[Data extracted from a collection]
Content starts
-- ==== Sys2Proof/Machine/Ops.lean ====
section
/-! DEFINITION. The named operations over the model's containers, and the manual's arithmetic (floor, ceil, trunc, clamp). -/

namespace Sys2Proof.Machine

/-! ### Arithmetic (00_scope.md, Rounding and clamping) -/

/-- "clamp to a–b". -/
def clampInt (a b x : Int) : Int := if x < a then a else if b < x then b else x

/-- ceil of a quotient by a positive number. -/
def ceilDiv (x : Int) (y : Nat) : Int := -((-x) / (y : Int))

/-- A quotient of naturals rounded to the nearest whole number, halves up. -/
def roundDiv (x y : Nat) : Nat := (2 * x + y) / (2 * y)

/-- ceil of a quotient of naturals by 10 (R34, R56). -/
def ceilTen (x : Nat) : Nat := (x + 9) / 10

/-- Add, saturating at a largest value. -/
def satAdd (largest x y : Nat) : Nat := min largest (x + y)

/-! ### Lists -/

/-- Map with the position, counting from `i`. -/
def mapFrom {α β : Type} (f : Nat → α → β) : Nat → List α → List β
  | _, [] => []
  | i, a :: as => f i a :: mapFrom f (i + 1) as

/-- The positions, counting from `i`, of the entries that satisfy `p`. -/
def positions {α : Type} (p : α → Bool) : Nat → List α → List Nat
  | _, [] => []
  | i, a :: as => if p a then i :: positions p (i + 1) as else positions p (i + 1) as

/-! ### Zones -/

/-- The position of a zone in zone order, Z1 being 0. -/
def zoneIndex : ZoneId → Nat
  | .z1 => 0
  | .z2 => 1
  | .z3 => 2
  | .z4 => 3
  | .z5 => 4
  | .z6 => 5

/-- The zone at a position in zone order. -/
def zoneAt : Nat → Option ZoneId
  | 0 => some .z1
  | 1 => some .z2
  | 2 => some .z3
  | 3 => some .z4
  | 4 => some .z5
  | 5 => some .z6
  | _ => none

/-- The six zones in zone order. -/
def allZones : List ZoneId := [.z1, .z2, .z3, .z4, .z5, .z6]

/-- The zones behind a zone in zone order. -/
def zonesAfter : ZoneId → List ZoneId
  | .z1 => [.z2, .z3, .z4, .z5, .z6]
  | .z2 => [.z3, .z4, .z5, .z6]
  | .z3 => [.z4, .z5, .z6]
  | .z4 => [.z5, .z6]
  | .z5 => [.z6]
  | .z6 => []

/-- The entry of one zone. -/
def Six.get {α : Type} (v : Six α) : ZoneId → α
  | .z1 => v.z1
  | .z2 => v.z2
  | .z3 => v.z3
  | .z4 => v.z4
  | .z5 => v.z5
  | .z6 => v.z6

/-- Replace the entry of one zone. -/
def Six.set {α : Type} (v : Six α) (k : ZoneId) (a : α) : Six α :=
  match k with
  | .z1 => { v with z1 := a }
  | .z2 => { v with z2 := a }
  | .z3 => { v with z3 := a }
  | .z4 => { v with z4 := a }
  | .z5 => { v with z5 := a }
  | .z6 => { v with z6 := a }

/-- Map over the zones. -/
def Six.mapZones {α β : Type} (f : ZoneId → α → β) (v : Six α) : Six β :=
  ⟨f .z1 v.z1, f .z2 v.z2, f .z3 v.z3, f .z4 v.z4, f .z5 v.z5, f .z6 v.z6⟩

/-! ### Map Buffers -/

/-- The number of a Map Buffer. -/
def bufferIndex : BufferId → Nat
  | .b0 => 0
  | .b1 => 1
  | .b2 => 2
  | .b3 => 3

/-- The entry of one buffer. -/
def Four.get {α : Type} (v : Four α) : BufferId → α
  | .b0 => v.b0
  | .b1 => v.b1
  | .b2 => v.b2
  | .b3 => v.b3

/-- Replace the entry of one buffer. -/
def Four.set {α : Type} (v : Four α) (k : BufferId) (a : α) : Four α :=
  match k with
  | .b0 => { v with b0 := a }
  | .b1 => { v with b1 := a }
  | .b2 => { v with b2 := a }
  | .b3 => { v with b3 := a }

/-- The lowest-numbered FREE buffer (R58). -/
def freeBuffer (c : Compositor) : Option BufferId :=
  if c.buffers.b0 = none then some .b0
  else if c.buffers.b1 = none then some .b1
  else if c.buffers.b2 = none then some .b2
  else if c.buffers.b3 = none then some .b3
  else none

/-- The number of FREE buffers (R57, R192). -/
def freeBuffers (c : Compositor) : Nat :=
  ([c.buffers.b0, c.buffers.b1, c.buffers.b2, c.buffers.b3].filter (fun b => b = none)).length

/-! ### Alarm Table -/

/-- The 21 kinds in number order (R165). -/
def allAlarms : List AlarmKind :=
  [.extractWarn, .extractFail, .filterClog, .feedFault, .levelLow, .waveLimit, .potOvertemp, .potCold, .potWarmFail,
   .zoneWarmFail, .zoneOvertemp, .zoneSensor, .zoneMissing, .supplyLow, .conveyorDev, .entryTimeout, .boardMissing,
   .trackLost, .fluxPressLow, .calFail, .storeFault]

/-- The entry of one kind. -/
def AlarmTable.get (t : AlarmTable) : AlarmKind → AlarmEntry
  | .extractWarn => t.extractWarn
  | .extractFail => t.extractFail
  | .filterClog => t.filterClog
  | .feedFault => t.feedFault
  | .levelLow => t.levelLow
  | .waveLimit => t.waveLimit
  | .potOvertemp => t.potOvertemp
  | .potCold => t.potCold
  | .potWarmFail => t.potWarmFail
  | .zoneWarmFail => t.zoneWarmFail
  | .zoneOvertemp => t.zoneOvertemp
  | .zoneSensor => t.zoneSensor
  | .zoneMissing => t.zoneMissing
  | .supplyLow => t.supplyLow
  | .conveyorDev => t.conveyorDev
  | .entryTimeout => t.entryTimeout
  | .boardMissing => t.boardMissing
  | .trackLost => t.trackLost
  | .fluxPressLow => t.fluxPressLow
  | .calFail => t.calFail
  | .storeFault => t.storeFault

/-- Replace the entry of one kind. -/
def AlarmTable.set (t : AlarmTable) (k : AlarmKind) (e : AlarmEntry) : AlarmTable :=
  match k with
  | .extractWarn => { t with extractWarn := e }
  | .extractFail => { t with extractFail := e }
  | .filterClog => { t with filterClog := e }
  | .feedFault => { t with feedFault := e }
  | .levelLow => { t with levelLow := e }
  | .waveLimit => { t with waveLimit := e }
  | .potOvertemp => { t with potOvertemp := e }
  | .potCold => { t with potCold := e }
  | .potWarmFail => { t with potWarmFail := e }
  | .zoneWarmFail => { t with zoneWarmFail := e }
  | .zoneOvertemp => { t with zoneOvertemp := e }
  | .zoneSensor => { t with zoneSensor := e }
  | .zoneMissing => { t with zoneMissing := e }
  | .supplyLow => { t with supplyLow := e }
  | .conveyorDev => { t with conveyorDev := e }
  | .entryTimeout => { t with entryTimeout := e }
  | .boardMissing => { t with boardMissing := e }
  | .trackLost => { t with trackLost := e }
  | .fluxPressLow => { t with fluxPressLow := e }
  | .calFail => { t with calFail := e }
  | .storeFault => { t with storeFault := e }

/-- Map over the entries of the Alarm Table. -/
def AlarmTable.mapEntries (f : AlarmKind → AlarmEntry → AlarmEntry) (t : AlarmTable) : AlarmTable :=
  ⟨f .extractWarn t.extractWarn, f .extractFail t.extractFail, f .filterClog t.filterClog, f .feedFault t.feedFault,
   f .levelLow t.levelLow, f .waveLimit t.waveLimit, f .potOvertemp t.potOvertemp, f .potCold t.potCold,
   f .potWarmFail t.potWarmFail, f .zoneWarmFail t.zoneWarmFail, f .zoneOvertemp t.zoneOvertemp,
   f .zoneSensor t.zoneSensor, f .zoneMissing t.zoneMissing, f .supplyLow t.supplyLow, f .conveyorDev t.conveyorDev,
   f .entryTimeout t.entryTimeout, f .boardMissing t.boardMissing, f .trackLost t.trackLost,
   f .fluxPressLow t.fluxPressLow, f .calFail t.calFail, f .storeFault t.storeFault⟩

/-! ### Result slots -/

/-- The result slot of a channel (R155). -/
def State.slot (s : State) (ch : Nat) : Slot := s.scan.slots.getD ch Slot.afterReset

/-- Replace the result slot of a channel. -/
def State.setSlot (s : State) (ch : Nat) (x : Slot) : State :=
  { s with scan := { s.scan with slots := s.scan.slots.set ch x } }

/-- The value of a slot that is FRESH. -/
def Slot.freshValue (x : Slot) : Option Int :=
  match x.standing with
  | .fresh => x.value
  | _ => none

/-! ### Time -/

/-- The seconds count: whole seconds since the last reset (R165). -/
def State.seconds (s : State) : Nat := s.uptime / Config.ticksPerSecond

/-- Ticks of a length given in seconds. -/
def secs (n : Nat) : Nat := n * Config.ticksPerSecond

/-- Ticks of a length given in milliseconds. -/
def millis (n : Nat) : Nat := n * Config.ticksPerMs

end Sys2Proof.Machine
end

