-- ==== Sys2Proof/Machine/ProcessCommands.lean ====
section
/-! DEFINITION. The meanings of the commands of the modes, the heaters, the pot, the wave, the extraction and the scanner. -/

namespace Sys2Proof.Machine

/-- HOLD_LIMIT_EXPIRY (R19). -/
def execHoldLimitExpiry (s : State) : Result := .next (admissionTest (holdLimitReached s))
/-- MELT_TIMER_EXPIRY (R7). -/
def execMeltTimerExpiry (s : State) : Result := .next (meltTimerExpires s)
/-- ZONE_WARM_TIMEOUT (R9). -/
def execZoneWarmTimeout (zone : ZoneId) (s : State) : Result := .next (zoneTimesOut zone s)
/-- SETTLE_TIME_EXPIRY (R10). -/
def execSettleTimeExpiry (s : State) : Result := .next (settleEnds s)
/-- SOAK_COMPLETE (R115). -/
def execSoakComplete (s : State) : Result := .next (soakCompletes s)
/-- HALF_CYCLE_SLOT_END (R97 to R100). -/
def execHalfCycleSlotEnd (s : State) : Result := .next (slotEnds s)
/-- BURNOUT_TEST_END (R156, R102). -/
def execBurnoutTestEnd (circuitOpen : Bool) (s : State) : Result := .next (admissionTest (burnoutEnds circuitOpen s))
/-- CONTROL_CONVERSION_END (R157 to R162). -/
def execControlConversionEnd (reading : Reading) (s : State) : Result := .next (admissionTest (controlConversion reading s))
/-- SINGLE_SHOT_CONVERSION_END (R163, R164). -/
def execSingleShotConversionEnd (reading : Reading) (s : State) : Result := .next (singleConversion reading s)
/-- STALE_MARKING (R160). -/
def execStaleMarking (channel : Fin 16) (s : State) : Result := .next (admissionTest (staleChannel channel.val s))
/-- FUME_FIRST_JUDGEMENT_TIMEOUT (R114). -/
def execFumeFirstJudgementTimeout (s : State) : Result := .next (admissionTest (fumeTimesOut s))
/-- POT_TRIP_EDGE (R106). -/
def execPotTripEdge (active : Bool) (s : State) : Result := .next (admissionTest (tripEdge active s))
/-- FAN_FEEDBACK_EDGE (R146). -/
def execFanFeedbackEdge (present : Bool) (s : State) : Result := .next (takeFeedback present s)
/-- DRIVE_HOLD_END (R120). -/
def execDriveHoldEnd (s : State) : Result := .next (driveHoldEnds s)
/-- FEED_PROVE_EXPIRY (R124). -/
def execFeedProveExpiry (s : State) : Result := .next (feedProveExpires s)
/-- DWELL_END (R138). -/
def execDwellEnd (wetted : Bool) (s : State) : Result := .next (dwellEnds wetted s)
/-- PROVE_TIMER_EXPIRY (R148). -/
def execProveTimerExpiry (s : State) : Result := .next (admissionTest (proveExpires s))
/-- QUALIFY_TIMER_EXPIRY (R148). -/
def execQualifyTimerExpiry (s : State) : Result := .next (admissionTest (qualifyExpires s))
/-- WARN_TIMER_EXPIRY (R148). -/
def execWarnTimerExpiry (s : State) : Result := .next (admissionTest (warnExpires s))
/-- FAIL_TIMER_EXPIRY (R148). -/
def execFailTimerExpiry (s : State) : Result := .next (admissionTest (failExpires s))
/-- FEEDBACK_TIMER_EXPIRY (R148). -/
def execFeedbackTimerExpiry (s : State) : Result := .next (admissionTest (feedbackExpires s))
/-- RECOVER_TIMER_EXPIRY (R148). -/
def execRecoverTimerExpiry (s : State) : Result := .next (admissionTest (recoverExpires s))
/-- GRACE_TIMER_EXPIRY (R151). -/
def execGraceTimerExpiry (s : State) : Result := .next (graceExpires s)
/-- CLOG_TIMER_EXPIRY (R152). -/
def execClogTimerExpiry (s : State) : Result := .next (clogExpires s)

end Sys2Proof.Machine
end

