@[simp] theorem refuse_pending (r : Request) (c : ResultCode) (index : Nat) (s : State) :
    (refuse r c index s).pending = s.pending := by unfold refuse; simp

@[simp] theorem accept_pending (fields : State → Bytes) (s : State) :
    (accept fields s).pending = s.pending := by unfold accept; simp

@[simp] theorem checked_pending (r : Request) (checks : List (Bool × RefusalCode)) (go : State → State) (s : State)
    (h : ∀ t, (go t).pending = t.pending) : (checked r checks go s).pending = s.pending := by
  unfold checked
  split
  · simp
  · exact h s

@[simp] theorem actStart_pending (s : State) :
    (actStart s).pending = s.pending := by
  unfold actStart
  exact checked_pending _ _ _ _ (fun t => by simp)

@[simp] theorem actRun_pending (s : State) :
    (actRun s).pending = s.pending := by unfold actRun; split <;> (try split) <;> simp

@[simp] theorem holdToDrain_pending (t : DrainTarget) (s : State) :
    (holdToDrain t s).pending = s.pending := rfl

@[simp] theorem actStop_pending (s : State) :
    (actStop s).pending = s.pending := by unfold actStop; split <;> (try split) <;> simp

@[simp] theorem actStandby_pending (s : State) :
    (actStandby s).pending = s.pending := by unfold actStandby; split <;> simp

@[simp] theorem actShutdown_pending (s : State) :
    (actShutdown s).pending = s.pending := by unfold actShutdown; split <;> simp

@[simp] theorem actHold_pending (s : State) :
    (actHold s).pending = s.pending := by
  unfold actHold
  repeat' split
  all_goals simp

@[simp] theorem resumeHold_pending (s : State) :
    (resumeHold s).pending = s.pending := by unfold resumeHold; split <;> simp

@[simp] theorem actResume_pending (s : State) :
    (actResume s).pending = s.pending := by unfold actResume; split <;> simp

@[simp] theorem actClearSafe_pending (s : State) :
    (actClearSafe s).pending = s.pending := by
  unfold actClearSafe
  exact checked_pending _ _ _ _ (fun t => by simp)

@[simp] theorem selectSet_pending (n : Nat) (s : State) :
    (selectSet n s).pending = s.pending := by unfold selectSet; split <;> simp

@[simp] theorem actSelectSet_pending (n : Nat) (s : State) :
    (actSelectSet n s).pending = s.pending := by
  unfold actSelectSet
  exact checked_pending _ _ _ _ (fun t => by simp)

@[simp] theorem announce_pending (a : Announcement) (s : State) :
    (announce a s).pending = s.pending := rfl

@[simp] theorem actAnnounce_pending (t : Word16) (slot o : Byte) (s : State) :
    (actAnnounce t slot o s).pending = s.pending := by
  unfold actAnnounce
  exact checked_pending _ _ _ _ (fun t => by simp)

@[simp] theorem withdraw_pending (tag : Nat) (s : State) :
    (withdraw tag s).pending = s.pending := rfl

@[simp] theorem actWithdraw_pending (t : Word16) (s : State) :
    (actWithdraw t s).pending = s.pending := by unfold actWithdraw; split <;> simp

@[simp] theorem actPurge_pending (s : State) :
    (actPurge s).pending = s.pending := by
  unfold actPurge
  exact checked_pending _ _ _ _ (fun t => by simp)

@[simp] theorem actWaveCal_pending (s : State) :
    (actWaveCal s).pending = s.pending := by
  unfold actWaveCal
  exact checked_pending _ _ _ _ (fun t => by simp)

@[simp] theorem actCalAbort_pending (s : State) :
    (actCalAbort s).pending = s.pending := by
  unfold actCalAbort
  exact checked_pending _ _ _ _ (fun t => by simp)

@[simp] theorem setTrim_pending (k : ZoneId) (t : Int) (s : State) :
    (setTrim k t s).pending = s.pending := by unfold setTrim; simp

@[simp] theorem actTrim_pending (z : Byte) (v : Word16) (s : State) :
    (actTrim z v s).pending = s.pending := by unfold actTrim; split <;> (try split) <;> simp

@[simp] theorem actReportTake_pending (s : State) :
    (actReportTake s).pending = s.pending := by unfold actReportTake; split <;> simp

@[simp] theorem acknowledge_pending (k : AlarmKind) (s : State) :
    (acknowledge k s).pending = s.pending := by
  unfold acknowledge
  dsimp only
  repeat' split
  all_goals simp

@[simp] theorem acknowledgeAll_pending (ks : List AlarmKind) (s : State) :
    (acknowledgeAll ks s).pending = s.pending := by
  induction ks generalizing s with
  | nil => rfl
  | cons k rest ih => unfold acknowledgeAll; simp [ih]

@[simp] theorem actAlarmAck_pending (n : Byte) (s : State) :
    (actAlarmAck n s).pending = s.pending := by unfold actAlarmAck; split <;> (try split) <;> simp

@[simp] theorem actAlertMode_pending (m : Byte) (s : State) :
    (actAlertMode m s).pending = s.pending := by unfold actAlertMode; split <;> simp

@[simp] theorem actStatus_pending (s : State) :
    (actStatus s).pending = s.pending := by unfold actStatus; simp

@[simp] theorem actMeasure_pending (first last : Byte) (s : State) :
    (actMeasure first last s).pending = s.pending := by
  unfold actMeasure
  exact checked_pending _ _ _ _ (fun t => by simp)

@[simp] theorem actThermalRead_pending (n : Byte) (s : State) :
    (actThermalRead n s).pending = s.pending := by
  unfold actThermalRead
  exact checked_pending _ _ _ _ (fun t => by simp)

@[simp] theorem actRecipeRead_pending (n : Byte) (s : State) :
    (actRecipeRead n s).pending = s.pending := by
  unfold actRecipeRead
  exact checked_pending _ _ _ _ (fun t => by simp)

@[simp] theorem actConfigWrite_pending (fields : List Word16) (s : State) :
    (actConfigWrite fields s).pending = s.pending := by
  unfold actConfigWrite
  exact checked_pending _ _ _ _ (fun t => by simp)

@[simp] theorem actThermalWrite_pending (n : Byte) (fields : List Word16) (s : State) :
    (actThermalWrite n fields s).pending = s.pending := by
  unfold actThermalWrite
  exact checked_pending _ _ _ _ (fun t => by simp)

@[simp] theorem actRecipeWrite_pending (n : Byte) (f : RecipeFields) (s : State) :
    (actRecipeWrite n f s).pending = s.pending := by
  unfold actRecipeWrite
  exact checked_pending _ _ _ _ (fun t => by simp)

@[simp] theorem actRecipeErase_pending (n : Byte) (s : State) :
    (actRecipeErase n s).pending = s.pending := by
  unfold actRecipeErase
  exact checked_pending _ _ _ _ (fun t => by simp)

@[simp] theorem actLock_pending (r : Request) (kind number : Byte) (lock : Bool) (s : State) :
    (actLock r kind number lock s).pending = s.pending := by
  unfold actLock
  exact checked_pending _ _ _ _ (fun t => by simp)

@[simp] theorem actRestart_pending (s : State) :
    (actRestart s).pending = s.pending := by unfold actRestart; simp

@[simp] theorem act_pending (r : Request) (s : State) : (act r s).pending = s.pending := by
  cases r <;> simp [act]

@[simp] theorem handle_pending (r : Request) (s : State) :
    (handle r s).pending = s.pending := by unfold handle; split <;> (try split) <;> simp

@[simp] theorem handleFrame_pending (k : RequestKind) (payload : Bytes) (s : State) :
    (handleFrame k payload s).pending = s.pending := by unfold handleFrame; split <;> simp

@[simp] theorem frameOverlaps_pending (s : State) :
    (frameOverlaps s).pending = s.pending := rfl

@[simp] theorem owe_pending (kind tag : Byte) (s : State) :
    (owe kind tag s).pending = s.pending := rfl

@[simp] theorem answerUnknown_pending (kind tag : Byte) (s : State) :
    (answerUnknown kind tag s).pending = s.pending := rfl

@[simp] theorem judgeFrame_pending (crcOk : Bool) (kind tag : Byte) (payload : Bytes) (s : State) :
    (judgeFrame crcOk kind tag payload s).pending = s.pending := by
  unfold judgeFrame
  repeat' split
  all_goals simp

@[simp] theorem completeFrame_pending (bytes : Bytes) (s : State) :
    (completeFrame bytes s).pending = s.pending := by unfold completeFrame; split <;> simp

@[simp] theorem takeByte_pending (b : Byte) (s : State) :
    (takeByte b s).pending = s.pending := by
  unfold takeByte
  dsimp only
  repeat' split
  all_goals simp

@[simp] theorem byteArrives_pending (b : Byte) (s : State) :
    (byteArrives b s).pending = s.pending := by unfold byteArrives; split <;> simp

@[simp] theorem gapExpires_pending (s : State) :
    (gapExpires s).pending = s.pending := rfl

@[simp] theorem requestArrives_pending (tag : Byte) (r : Request) (s : State) :
    (requestArrives tag r s).pending = s.pending := by
  unfold requestArrives
  dsimp only
  repeat' split
  all_goals simp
Content ends
### EXERCISE
In the records above, the line with "(byteArrives b s).pending" marks the start and the line with "theorem requestArrives_pending (tag" marks the end; copy that stretch exactly, both lines included, and nothing else.

### RESPONSE
    (byteArrives b s).pending = s.pending := by unfold byteArrives; split <;> simp

@[simp] theorem gapExpires_pending (s : State) :
    (gapExpires s).pending = s.pending := rfl

@[simp] theorem requestArrives_pending (tag : Byte) (r : Request) (s : State) :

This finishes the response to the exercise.